Lewis & Clark Visit the Rock

I will be traveling today, so I do not have time to research and write a new post.  So I will give you two options.  First, you could go back to yesterday’s post if you haven’t read it yet.  It actually was a story that deserved to be posted on November 26th.  Second, I am re-posting a story that was first published in 2017 that applies to today’s date.  It’s also one of the few posts I have written that tell the tale of an event that took place before the arrival of the German Lutherans in 1839.  It was also written back in the days when my posts were considerably shorter.


Meriwether Lewis recorded in his journal on November 25-26, 1803, that his expedition, along with his colleague, William Clark, stopped at what is now called Tower Rock.  This rock formation in the Mississippi River is found just south of the city of Wittenberg, which in 1803 did not exist yet.  Here is a recent photo of Tower Rock.

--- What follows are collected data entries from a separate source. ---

-- ==== Sys2Proof/Machine/Topology.lean ====
section
/-! DEFINITION. What is worked out from the working copy and the device records at the event that needs it, and never
stored: counted closed, islands, supply, routes, load and spare (R4 to R12), usability (R56). -/

namespace Sys2Proof.Machine

/-! ## The working copy -/

/-- The working copy, or nothing configured while UNCONFIGURED. -/
def State.board (s : State) : Board := s.store.working.getD Board.empty

/-- GUARDING, not UNCONFIGURED (R13, R19). -/
def State.guarding (s : State) : Bool := s.store.working.isSome

def State.entry (s : State) (d : DevId) : DeviceEntry := s.board.devices.get d
def State.kindOf (s : State) (d : DevId) : DeviceKind := (s.entry d).kind
def State.sourceEntry (s : State) (n : SrcId) : SourceEntry := s.board.sources.get n
def State.sectionEntry (s : State) (b : SecId) : SectionEntry := s.board.sections.get b

/-- A device record exists: the entry's kind is not UNUSED (R37). -/
def State.hasRecord (s : State) (d : DevId) : Bool :=
  match s.kindOf d with
  | .unused => false
  | _ => true

def State.device (s : State) (d : DevId) : Device := s.devices.get d
def State.context (s : State) (k : CtxId) : Context := s.contexts.get k
def State.section (s : State) (b : SecId) : Section := s.sections.get b
def State.source (s : State) (n : SrcId) : Source := s.sources.get n

def State.active (s : State) (k : CtxId) : Bool := (s.context k).state == .active

/-- The context's captured set: the devices it owns (R49, R108). -/
def State.owns (s : State) (k : CtxId) (d : DevId) : Bool :=
  s.hasRecord d && (s.device d).owner == .context k

/-- The context that owns a device, if one does. -/
def State.ownerContext (s : State) (d : DevId) : Option CtxId :=
  match (s.device d).owner with
  | .context k => some k
  | _ => none

/-- The device's entry in the injection queue: the record's queued-injection field (R37). -/
def State.queued (s : State) (d : DevId) : Option Injection := s.injections.find? fun e => e.device == d

/-! ## Devices and sections (R3, R4) -/

/-- The sections a device connects to (R4). -/
def DeviceKind.sections : DeviceKind → List SecId
  | .unused => []
  | .incomer b _ => [b]
  | .feeder b => [b]
  | .tie t => [⟨t.val, by omega⟩, ⟨t.val + 1, by omega⟩]

def State.connects (s : State) (d : DevId) (x : FourSet) : Bool := (s.kindOf d).sections.any fun b => x.get b

/-- A TIE inside the set: both sections it touches belong to it (R4). -/
def State.tieInside (s : State) (d : DevId) (x : FourSet) : Bool :=
  match s.kindOf d with
  | .tie t => (DeviceKind.tie t).sections.all fun b => x.get b
  | _ => false

/-- The section a frame names for a device: for a TIE the lower-numbered section it touches (R41). -/
def State.frameSection (s : State) (d : DevId) : Option SecId := (s.kindOf d).sections.head?

/-- The source of an INCOMER (R41). -/
def State.incomerSource (s : State) (d : DevId) : Option SrcId :=
  match s.kindOf d with
  | .incomer _ n => some n
  | _ => none

/-- The incomer of a source, if there is one (R3). -/
def State.incomerOf (s : State) (n : SrcId) : Option DevId :=
  allDevices.find? fun d => s.incomerSource d == some n

/-- The TIE at a tie position, if there is one (R3). -/
def State.tieAt (s : State) (t : TieId) : Option DevId :=
  allDevices.find? fun d => s.kindOf d == .tie t

/-- An INCOMER standing on a section of the set. -/
def State.incomerOn (s : State) (x : FourSet) (d : DevId) : Bool :=
  match s.kindOf d with
  | .incomer b _ => x.get b
  | _ => false

/-- A FEEDER standing on a section of the set. -/
def State.feederOn (s : State) (x : FourSet) (d : DevId) : Bool :=
  match s.kindOf d with
  | .feeder b => x.get b
  | _ => false

/-- A device is usable as a route or restore device (R56). -/
def State.usableDevice (s : State) (d : DevId) : Bool :=
  !(s.device d).fail && !(s.device d).trip && (s.device d).available

/-! ## Counted closed, islands, supply (R5 to R7) -/

/-- Counted closed (R5): observed CLOSED, MOVING or UNKNOWN, or IN_PROGRESS toward CLOSE. -/
def State.countedClosed (s : State) (d : DevId) : Bool :=
  s.hasRecord d &&
    ((s.device d).observed != .opened ||
      match (s.device d).op with
      | .inProgress .cls _ => true
      | _ => false)

/-- The tie position t is joined, by the devices that `cl` counts closed (R6). -/
def State.joined (s : State) (cl : DevId → Bool) (t : TieId) : Bool :=
  allDevices.any fun d => s.kindOf d == .tie t && cl d

/-- The section a stands in the island of b: every tie position between them is joined (R6). -/
def State.sameIsland (s : State) (cl : DevId → Bool) (a b : SecId) : Bool :=
  allTies.all fun t => !(decide (min a.val b.val ≤ t.val) && decide (t.val < max a.val b.val)) || s.joined cl t

/-- The sections joined to a section of the set: for one section, its island (R6). -/
def State.reach (s : State) (cl : DevId → Bool) (x : FourSet) : FourSet :=
  Four.ofFn fun b => allFours.any fun a => x.get a && s.sameIsland cl a b

def singleSection (b : Fin 4) : FourSet := FourSet.none.set b true

/-- The island of a section as the devices stand (R6). -/
def State.island (s : State) (b : SecId) : FourSet := s.reach s.countedClosed (singleSection b)

/-- The lead sections of the islands, in ascending order. -/
def State.islandLeads (s : State) : List SecId := allFours.filter fun b => (s.island b).lowest == b

/-- The incomers that `cl` counts closed on the sections of x. -/
def State.closedIncomers (s : State) (cl : DevId → Bool) (x : FourSet) : List DevId :=
  allDevices.filter fun d => s.incomerOn x d && cl d

/-- The supply of the sections of x (R7). -/
def State.supplyOf (s : State) (x : FourSet) : Supply :=
  match s.closedIncomers s.countedClosed x with
  | [] => .unfed
  | [d] =>
    match s.incomerSource d with
    | some n => .fed n
    | none => .unfed
  | _ => .parallel

/-- The supply of a section's island. -/
def State.supply (s : State) (b : SecId) : Supply := s.supplyOf (s.island b)

/-- The supply of a transfer set: of the island that holds it, or of its islands together when its sections stand in
several (log 13). -/
def State.setSupply (s : State) (x : FourSet) : Supply := s.supplyOf (s.reach s.countedClosed x)

/-- The feeding source of a FED supply. -/
def Supply.source : Supply → Option SrcId
  | .fed n => some n
  | _ => none

def State.isAvailable (s : State) (n : SrcId) : Bool := (s.source n).state == .available

/-- The feeding source of a set FED by an AVAILABLE source. -/
def State.fedAvailable (s : State) (x : FourSet) : Option SrcId :=
  match s.setSupply x with
  | .fed f => if s.isAvailable f then some f else none
  | _ => none

/-- UNFED, or FED by a FAILED source: the island needs supply (R96). -/
def State.needsSupply (s : State) (x : FourSet) : Bool :=
  match s.setSupply x with
  | .unfed => true
  | .fed f => (s.source f).state == .failed
  | .parallel => false

/-- FED by a source that is not FAILED (R112). -/
def State.fedNotFailed (s : State) (x : FourSet) : Bool :=
  match s.setSupply x with
  | .fed f => (s.source f).state != .failed
  | _ => false

/-! ## Routes (R10) -/

/-- The tie position at the left border of a set. -/
def leftBorder (x : FourSet) : Option TieId :=
  let l := x.lowest
  if h : 0 < l.val then some ⟨l.val - 1, by omega⟩ else none

/-- The tie position at the right border of a set. -/
def rightBorder (x : FourSet) : Option TieId :=
  let r := x.highest
  if h : r.val < 3 then some ⟨r.val, by omega⟩ else none

/-- The device a route resolves to for a set, or none (R10). -/
def State.routeDeviceFor (s : State) (x : FourSet) : Route → Option DevId
  | .source n => s.incomerOf n
  | .tieLeft => (leftBorder x).bind s.tieAt
  | .tieRight => (rightBorder x).bind s.tieAt

/-- The neighbouring island of a set across the border of a TIE route (R6). -/
def State.neighbour (s : State) (x : FourSet) : Route → Option FourSet
  | .source _ => none
  | .tieLeft => (leftBorder x).map fun t => s.island ⟨t.val, by omega⟩
  | .tieRight => (rightBorder x).map fun t => s.island ⟨t.val + 1, by omega⟩

/-- The source a route supplies from: s for SOURCE s, the feeding source of the neighbouring island for a TIE route. -/
def State.routeSource (s : State) (x : FourSet) (r : Route) : Option SrcId :=
  match r with
  | .source n => some n
  | _ => (s.neighbour x r).bind fun i => (s.supplyOf i).source

/-! ## Load and spare (R12) -/

def sumList (xs : List Nat) : Nat := xs.foldl (· + ·) 0

/-- The load of the sections of x (R12): base loads and the demands of their feeders counted closed. -/
def State.setLoad (s : State) (x : FourSet) : Nat :=
  sumList ((FourSet.toList x).map fun b => (s.sectionEntry b).baseLoad) +
    sumList ((allDevices.filter fun d => s.feederOn x d && s.countedClosed d).map fun d => (s.entry d).demand)

/-- The set load after shedding (R110): without the feeders that carry the shed-on-transfer flag. -/
def State.shedLoad (s : State) (x : FourSet) : Nat :=
  sumList ((FourSet.toList x).map fun b => (s.sectionEntry b).baseLoad) +
    sumList ((allDevices.filter fun d => s.feederOn x d && s.countedClosed d && !(s.entry d).shed).map
      fun d => (s.entry d).demand)

/-- The load that the re-check of CLOSING asks of the route's source (R118): the set load after shedding and, of the feeders
whose OPEN has failed, the demands that it leaves out (R116; log 31). -/
def State.recheckLoad (s : State) (c : Context) : Nat :=
  s.shedLoad c.set +
    sumList ((allDevices.filter fun d =>
      s.feederOn c.set d && s.countedClosed d && (s.entry d).shed && c.failed.get d).map fun d => (s.entry d).demand)

/-- The leads of the islands FED by a source. -/
def State.fedIslands (s : State) (n : SrcId) : List SecId := s.islandLeads.filter fun b => s.supply b == .fed n

/-- Load in use of a source (R12): the loads of the islands FED by it. -/
def State.loadInUse (s : State) (n : SrcId) : Nat :=
  sumList ((s.fedIslands n).map fun b => s.setLoad (s.island b))

/-- Spare of a source: its capacity less its load in use, which may be negative (R12). -/
def State.spare (s : State) (n : SrcId) : Int := (s.sourceEntry n).capacity - (s.loadInUse n : Int)

/-- The spare of a source is at least a load. -/
def State.fits (s : State) (n : SrcId) (load : Nat) : Bool := decide ((load : Int) ≤ s.spare n)

/-! ## Sections -/

/-- A section is locked while its filtered lock level is high (R77). -/
def State.isLocked (s : State) (b : SecId) : Bool := (s.locks.get b).level

def State.anyLocked (s : State) (x : FourSet) : Bool := (FourSet.toList x).any s.isLocked

/-- The sections that record a tie position as their borrow tie (R9). -/
def State.borrowSet (s : State) (t : TieId) : FourSet := Four.ofFn fun b => (s.section b).borrow == some t

/-- The return set of a section: its borrow set if it records a borrow tie, its island otherwise (R8, R95). -/
def State.returnSet (s : State) (b : SecId) : FourSet :=
  match (s.section b).borrow with
  | some t => s.borrowSet t
  | none => s.island b

/-- The ACTIVE context whose set holds a section (R91). -/
def State.holder (s : State) (b : SecId) : Option CtxId :=
  allContexts.find? fun k => s.active k && (s.context k).set.get b

/-! ## Lines driven by the block -/

/-- RQn: high while a GENERATOR has run demand or its cool-down runs (R86). -/
def State.rq (s : State) (n : SrcId) : Bool :=
  (s.sourceEntry n).generator && ((s.source n).demand || (s.source n).cool.isSome)

/-- SYEN is high exactly while a context holds the selector (R128). -/
def State.syen (s : State) : Bool := s.sync.hold.isSome

/-- SYA1–SYA0: the running source while there is a holder, else low. -/
def State.sya (s : State) : Nat :=
  match s.sync.hold with
  | some h => h.running.val
  | none => 0

/-- SYB1–SYB0: the target source while there is a holder, else low. -/
def State.syb (s : State) : Nat :=
  match s.sync.hold with
  | some h => h.target.val
  | none => 0

/-- ATN# as a level: low (false) while any attention bit is set (R172). -/
def State.atn (s : State) : Bool := s.recorder.attention == 0

def State.pwait (s : State) : Bool := s.pPort.access.isSome
def State.fwait (s : State) : Bool := s.fPort.access.isSome

/-- The holder has leave: the settle timer has expired and the filtered SYNC level is high (R131). -/
def SyncHold.leave (h : SyncHold) : Bool := h.settle.isNone && h.filter.level

end Sys2Proof.Machine
end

Captain Lewis records the fact that toward sunset he climbed to the top of Tower Rock and used a rope to measure its height, which he found to be 92 feet.  The expedition party would find a spot nearby to set up camp.  You can find an interesting article about Lewis & Clark’s visit to the Tower Rock vicinity at this link.


I find it interesting that earlier that same year, a man by the name of John Manning had purchased the piece of land that would later become the city of Wittenberg.  John Manning, as near as can be determined, is the only veteran of the Revolutionary War to be buried in Perry County.  He is said to be buried on a hillside next to the river in that area.  Gerard Fiehler and I, along with a few other folks, have tromped through those hillsides looking for his grave, but have not been able to locate it.  A little over a year ago, a plaque which had previously been placed in the Silver Lake Cemetery was moved to Wittenberg to be placed on the property he once owned.  This monument can be found near where the Saxon Landing Rock monument is located.  Here is a photo of the Manning monument.


I like to imagine John Manning standing on his new property on the shores of the Mississippi River, waving at Lewis and Clark and his men as they moved up the river on November 26th.

Then thirty-six years later, a large group of German Lutherans would occupy that same piece of ground.